Data shown:
------

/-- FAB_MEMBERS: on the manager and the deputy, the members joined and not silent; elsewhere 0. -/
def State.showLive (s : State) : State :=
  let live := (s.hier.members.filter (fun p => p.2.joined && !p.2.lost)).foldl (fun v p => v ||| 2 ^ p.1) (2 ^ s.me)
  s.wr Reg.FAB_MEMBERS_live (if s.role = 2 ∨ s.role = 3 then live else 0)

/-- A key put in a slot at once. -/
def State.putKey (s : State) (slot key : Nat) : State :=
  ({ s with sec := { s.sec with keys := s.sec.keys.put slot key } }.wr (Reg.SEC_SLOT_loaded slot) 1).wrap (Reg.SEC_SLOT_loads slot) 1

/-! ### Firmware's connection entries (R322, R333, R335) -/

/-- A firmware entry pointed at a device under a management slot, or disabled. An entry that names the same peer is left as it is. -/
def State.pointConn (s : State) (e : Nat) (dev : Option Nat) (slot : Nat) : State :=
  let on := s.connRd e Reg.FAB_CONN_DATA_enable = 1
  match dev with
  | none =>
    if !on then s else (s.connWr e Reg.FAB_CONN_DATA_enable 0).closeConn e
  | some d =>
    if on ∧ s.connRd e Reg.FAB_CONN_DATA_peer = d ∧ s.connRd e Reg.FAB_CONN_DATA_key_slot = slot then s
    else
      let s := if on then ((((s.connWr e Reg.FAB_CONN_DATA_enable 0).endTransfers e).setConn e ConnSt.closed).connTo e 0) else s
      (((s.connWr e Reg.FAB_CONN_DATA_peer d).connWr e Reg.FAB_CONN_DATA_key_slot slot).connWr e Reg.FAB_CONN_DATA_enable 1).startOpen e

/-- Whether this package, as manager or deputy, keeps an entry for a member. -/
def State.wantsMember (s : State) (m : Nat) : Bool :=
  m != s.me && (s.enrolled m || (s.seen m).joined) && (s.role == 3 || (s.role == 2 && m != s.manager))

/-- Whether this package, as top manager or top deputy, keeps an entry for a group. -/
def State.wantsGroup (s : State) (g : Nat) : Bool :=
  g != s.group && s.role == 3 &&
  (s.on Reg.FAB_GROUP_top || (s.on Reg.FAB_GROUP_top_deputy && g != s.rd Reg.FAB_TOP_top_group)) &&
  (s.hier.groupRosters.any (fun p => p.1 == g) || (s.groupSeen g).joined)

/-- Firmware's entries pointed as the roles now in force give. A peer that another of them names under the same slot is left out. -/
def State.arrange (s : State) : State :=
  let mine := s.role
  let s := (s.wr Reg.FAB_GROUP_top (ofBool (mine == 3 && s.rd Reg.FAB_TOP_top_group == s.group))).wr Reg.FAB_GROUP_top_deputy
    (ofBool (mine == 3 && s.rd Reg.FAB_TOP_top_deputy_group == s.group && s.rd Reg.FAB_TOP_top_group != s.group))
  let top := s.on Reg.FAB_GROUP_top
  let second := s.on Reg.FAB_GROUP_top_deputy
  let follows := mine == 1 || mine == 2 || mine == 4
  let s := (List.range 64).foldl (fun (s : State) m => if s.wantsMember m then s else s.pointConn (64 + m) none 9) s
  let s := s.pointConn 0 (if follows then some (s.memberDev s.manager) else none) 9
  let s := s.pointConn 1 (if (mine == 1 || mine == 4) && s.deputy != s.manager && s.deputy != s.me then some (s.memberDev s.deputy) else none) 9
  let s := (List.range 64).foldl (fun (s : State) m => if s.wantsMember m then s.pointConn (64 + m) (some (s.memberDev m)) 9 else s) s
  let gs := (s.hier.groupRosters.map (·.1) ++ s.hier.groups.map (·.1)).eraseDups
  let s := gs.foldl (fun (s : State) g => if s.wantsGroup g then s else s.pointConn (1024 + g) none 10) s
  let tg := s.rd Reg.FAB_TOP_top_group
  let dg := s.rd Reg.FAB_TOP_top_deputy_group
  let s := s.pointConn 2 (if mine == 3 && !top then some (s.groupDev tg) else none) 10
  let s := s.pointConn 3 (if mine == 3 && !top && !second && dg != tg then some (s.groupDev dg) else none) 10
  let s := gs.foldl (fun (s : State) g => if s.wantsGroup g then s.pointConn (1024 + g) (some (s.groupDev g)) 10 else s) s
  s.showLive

------

What to work on: Every line from the first entry to the line containing "s.wr Reg.FAB_MEMBERS_live (if" should be transcribed exactly, and nothing beyond it.

Exercise solution:
/-- FAB_MEMBERS: on the manager and the deputy, the members joined and not silent; elsewhere 0. -/
def State.showLive (s : State) : State :=
  let live := (s.hier.members.filter (fun p => p.2.joined && !p.2.lost)).foldl (fun v p => v ||| 2 ^ p.1) (2 ^ s.me)
  s.wr Reg.FAB_MEMBERS_live (if s.role = 2 ∨ s.role = 3 then live else 0)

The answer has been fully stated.